I always keep them on milk replacer for 8 weeks, longer if I have replacer left. And yes it is quite normal for the female of a set of male/female twins to be sterile, they are called freemartins. I have gotten a couple from farmers who just don't want the hassle of a sterile heifer. As for feed I use a calf starter/grower from my local co-op.


----------



## haypoint (Oct 4, 2006)

Glad you saw that treasure chest of solid information on keeping calves alive, sale barn calves. Should be required reading for first timers. Remember, we all were first timers, once upon a time.
You and I live in areas where a lot of oats are grown. Cattle are way better at digesting things than say pigs or horses. Whole oats mostly go right through horses. I'm sure cattle digest oats better than horses. But, I cannot tell you one way or the other how well a calf might be able to digest whole oats. Steamed, rolled or at least crimped, I'm sure they'd eventually be able to handle.

I see you are a forward thinker. Planning the days until he's on hay and oats, when you haven't got him home or fed him for the first time. Most of us narrow minded, pay check to pay check, takin' it a day at a time folks are often just scrambling to keep an orphaned calf alive, hopeful that the next sun rise shines on a still alive calf.

Looks like your choices of breed or butcher may already be decided. A steer or freemartin heifer all end up in the freezer.


----------



## ShannonR (Nov 28, 2012)

SapphireFarms said:


> 3 weeks minimum...if the bag lasts into 4 or 5 weeks, I will just use it up...no point letting it sit if its there. And calf starter has selenium added...it is not advisable to add additional selenium until its off calf starter...then the salt block will be replaced with a selenium salt block.


Please....forgive me, in advance. I don't mean to be rude, and am very seldom this harsh on anyone!!

I hope, for this calf's sake, that you pass on bottle feeding it. Your research is incorrect, you come on here asking for other people's advice, and then slam the various people here who are telling you it would be best to do things differently.

Are you here to get advice, or to argue your information with everyone here? I just don't get people sometimes.....

Please, don't come whining to me when your calf has a myriad of health issues because you don't want to listen to advice (which I was under the impression you came here asking for).

Stepping off my soapbox now. My apologies, again.


----------



## Hiro (Feb 14, 2016)

Heifer/bull calf twins usually have the heifer of the pair sterile, as Haypoint noted. Not always, but without an experienced examination I would count on it the heifer being a freemartin.
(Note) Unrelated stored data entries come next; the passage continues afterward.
/-- Bowline, beyond its registers. -/
structure BwlSt where
  /-- ROM has made the configuration choice; it waits for an image over the fabric (R443). -/
  chosen   : Bool
  fabric   : Bool
  /-- Records of the image in use, by type, PORT records under 0x200 + port; none where no image is in use. -/
  image    : Option (List (Nat × List Word))
  fw       : Option FwUse
  sessions : List Session
  /-- Commands waiting, and commands begun and not completed, in the order of arrival. -/
  cmds     : List LyCmd
  running  : List LyCmd
  /-- The millisecond of TIMEBASE and the DATA packets accepted in it (R490). -/
  rateMs   : Nat
  rateCnt  : Nat
  /-- REQ_ID and response of the last mailbox command (R493). -/
  mbxLast  : Option (Nat × List Byte)
  /-- A configuration image being received: the pieces with their offsets, the latest first; and the accepted image being
  written (R438, R440). -/
  cfgBuf   : Option (List (Nat × List Byte))
  cfgNew   : Option (List Byte)
  /-- Writes of the flash that wait for that one (R441), in order; and the ports on which a session with the partner has been opened
  to fetch the configuration (R443). -/
  nvmWait  : List NvmJob
  fabPorts : List Nat
  /-- TIMEBASE of the last kick of the watchdog (R478). -/
  kickAt   : Nat
  /-- SMBus: the data of the last block read (none where the target did not acknowledge), the status as last read and as at the
  last alert response, the state and reason of FW_RESULT, and a staging command that waits for the flash, by code. -/
  smbOut   : List Byte
  smbSeen  : List Byte
  smbAck   : List Byte
  smbFw    : Nat × Nat
  smbHeld  : Option (Nat × List Byte × Bool)
  /-- Telemetry: STREAMS, and records that wait for the quiet band, by TSEQ (R499). -/
  streams  : Nat
  tlmWait  : List (List Word)
  /-- A command has been answered since the start, over a session or through the mailbox (R479). -/
  answered : Bool
  deriving DecidableEq, Repr

def BwlSt.reset : BwlSt where
  chosen := false
  fabric := false
  image := none
  fw := none
  sessions := []
  cmds := []
  running := []
  rateMs := 0
  rateCnt := 0
  mbxLast := none
  cfgBuf := none
  cfgNew := none
  nvmWait := []
  fabPorts := []
  kickAt := 0
  smbOut := []
  smbSeen := []
  smbAck := []
  smbFw := (0, 0)
  smbHeld := none
  streams := 0
  tlmWait := []
  answered := false

/-- Sensors and the power governor (R500 to R503). -/
structure PwrSt where
  /-- Junction readings by die, T-dies, P-die, F-dies, in 1/16 °C. -/
  junction : List (List Int)
  /-- 48 V input in mV and mA, and the power of the last 100 samples in µW, newest first. -/
  volt     : Nat
  amp      : Nat
  power    : List Nat
  /-- Consecutive comparisons below 97 % of the cap, and above the cap at level 23. -/
  below    : Nat
  unmet    : Nat
  /-- Thermal level of each die. -/
  thermal  : List Nat
  /-- Bit s: stack s runs at half rate. -/
  stackHot : Nat
  /-- The board holds PROCHOT_N low (R503), whether or not the package, which may drive it too, can see that. -/
  boardHot : Bool
  deriving DecidableEq, Repr

def PwrSt.reset : PwrSt := ⟨[[], [], [], [], [], [], []], 0, 0, [], 0, 0, [0, 0, 0, 0, 0, 0, 0], 0, false⟩


/-- The block. -/
structure State where
  /-- Control space: every register written since reset, by address; an unlisted one reads its reset value. -/
  regs     : List (Nat × Word)
  /-- The event ring, oldest entry first (R495), and the ESEQ of the next entry. -/
  logRing  : List LogEntry
  logNext  : Nat
  mem      : MemSt
  tc       : CoresSt
  hly      : HlySt
  host     : HostSt
  fid      : FidSt
  nvm      : NvmSt
  hws      : HwsSt
  ckp      : CkpSt
  /-- PCIe transactions sent downstream, oldest first. -/
  pcieOut  : List PcieOut
  /-- Subordinate bus number of the root port (R593). -/
  pcieSub  : Nat
  ports    : PortsSt
  rse      : RseSt
  fuse     : FuseSt
  rst      : RstSt
  bwl      : BwlSt
  pwr      : PwrSt
  /-- The model's own counter for free values (Config.freeWord); no part of the hardware. -/
  freeCtr  : Nat
  /-- Commands that wait, first in, first out. -/
  pending  : List Instr
  deriving DecidableEq, Repr

def TickParams.reset : TickParams := ⟨0, 0, 0, 0, 0, 0, 0, 0, 0, 0⟩

def MemSt.reset : MemSt := ⟨[], [], [], [], [], [], [], [], []⟩

def CoresSt.reset : CoresSt := ⟨[], [], [], [], [], [], [], [], [], []⟩

def HlySt.reset : HlySt where
  frac := 0
  slewRem := 0
  rate := 0
  running := false
  children := []
  seq := 0
  t1 := 0
  awaiting := false
  missed := 0
  lockRun := 0
  hopLat := 0
  useAlt := false
  seen := []
  active := TickParams.reset
  stagedPeriod := 0
  committed := none
  final := none
  latest := none
  lastChildren := 0
  takeover := false
  guardDone := false
  quiet := false
  forced := []
  cutHold := false
  lateHold := false
  maskNext := []
  talq := []
  arm0 := []
  armInfo := []
  sent := []

def FidAcc.empty : FidAcc := ⟨0, [], none, 0⟩

def FidSt.reset : FidSt := ⟨[], [], [], 0⟩

def CkpSt.reset : CkpSt := ⟨[], [], [], none, 0, false, 0, 0, [], [], [], 0, 0, [], [], [], []⟩

def HwsSt.reset : HwsSt where
  reqs := []
  held := []
  declared := []
  nextTag := []
  scount := []
  release := []
  cache := []
  journal := []
  journalLost := none
  tops := []
  tob := []
  toBusy := false
  repBusy := []
  stage := []
  winOff := []
  parked := []
  backoff := []
  puts := []
  refresh := []
  nextJob := 0
  out := []

/-- The NVM header of a provisioned flash of 64 MiB (R422), as its bytes that are not 0xFF: PLYN, 1, 0, 2, 0, the size and the
CRC-32C. -/
def nvmHeader : List Host.Cell :=
  [(0, 0x50), (1, 0x4C), (2, 0x59), (3, 0x4E), (4, 1), (5, 0), (6, 2), (7, 0), (8, 64), (9, 0), (10, 0), (11, 0),
   (12, 0x13), (13, 0x7B), (14, 0xAE), (15, 0x81)]

/-- The flash: provisioned, its regions erased (log entry 19). -/
def NvmSt.reset : NvmSt where
  lossA := none
  lossB := none
  present := true
  sizeMib := 64
  addr4 := true
  quad := true
  erase64 := true
  erase4 := true
  flash := nvmHeader
  bootA := []
  bootB := []
  fatals := []
  fatalAt := 0

def HostSt.reset : HostSt where
  imsic := []
  imsicOn := []
  imsicDelivery := []
  imsicThreshold := []
  harts := []
  xregs := []
  vregs := []

/-- The block right after standby power-on (R447): every register at its reset value, the
standby domain powered and the power-on counted (Tables RST-13 and RST-14), nothing stored, nothing waiting. -/
def State.reset : State where
  regs := [(0xF00002000048, 0x100000000000000), (0xF00002000100, 1)]
  logRing := []
  logNext := 0
  mem := MemSt.reset
  tc := CoresSt.reset
  hly := HlySt.reset
  host := HostSt.reset
  fid := FidSt.reset
  nvm := NvmSt.reset
  hws := HwsSt.reset
  ckp := CkpSt.reset
  pcieOut := []
  pcieSub := 0
  ports := PortsSt.reset
  rse := RseSt.reset
  fuse := FuseSt.reset
  rst := RstSt.reset
  bwl := BwlSt.reset
  pwr := PwrSt.reset
  freeCtr := 0
  pending := []

end Sys2Proof.Machine
end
There isn't much documentation and I don't have personal experience with the bull of twins being sterile as twins seldom develop into breeding stock worth the time and investment to know. 

Don't put pen to paper on the how many bags of milk replacer and how long to feed it. Some calves take to feed quicker than others. The last thing you want to do is spend time and effort bottle feeding, then lose it trying to force wean it too early. It takes experience to know and monitor that. So the first one, I would err on weaning later rather than sooner.

I can't say what is best for you, but we have taken to giving antibiotics prophylacticly to bottle calves for a couple of weeks in the beginning.


----------



## haypoint (Oct 4, 2006)

Not at all like raising a puppy. There are a lot of calves that die. But there are people that make it their life's work to be good at it and they make a fair living raising bottle calves. Many of Michigan's 5000 to 20,000 cow dairies do not raise any calves. All the calves go to Monday's auction, 7 days old or 1 day old. Onto a trailer and off at auction, herded around there half the day and back onto a trailer. Some hauled 20 miles away, others hauled 800 miles away. They know which ones to bid on and which ones to leave and have an amazing survival percentage. But you don't get good at it from reading the label on a bag of milk replacer at the feed store. Sometimes it takes a $40 calf with a $200 Vet bill to die on your lap, because you thought a calf could get over a case of runny stool.


----------



## Allen W (Aug 2, 2008)

If, and that is a big IF, some one has a program to feed calves only 3 weeks and then go to solid feed i guarantee you they aren't feeding oats.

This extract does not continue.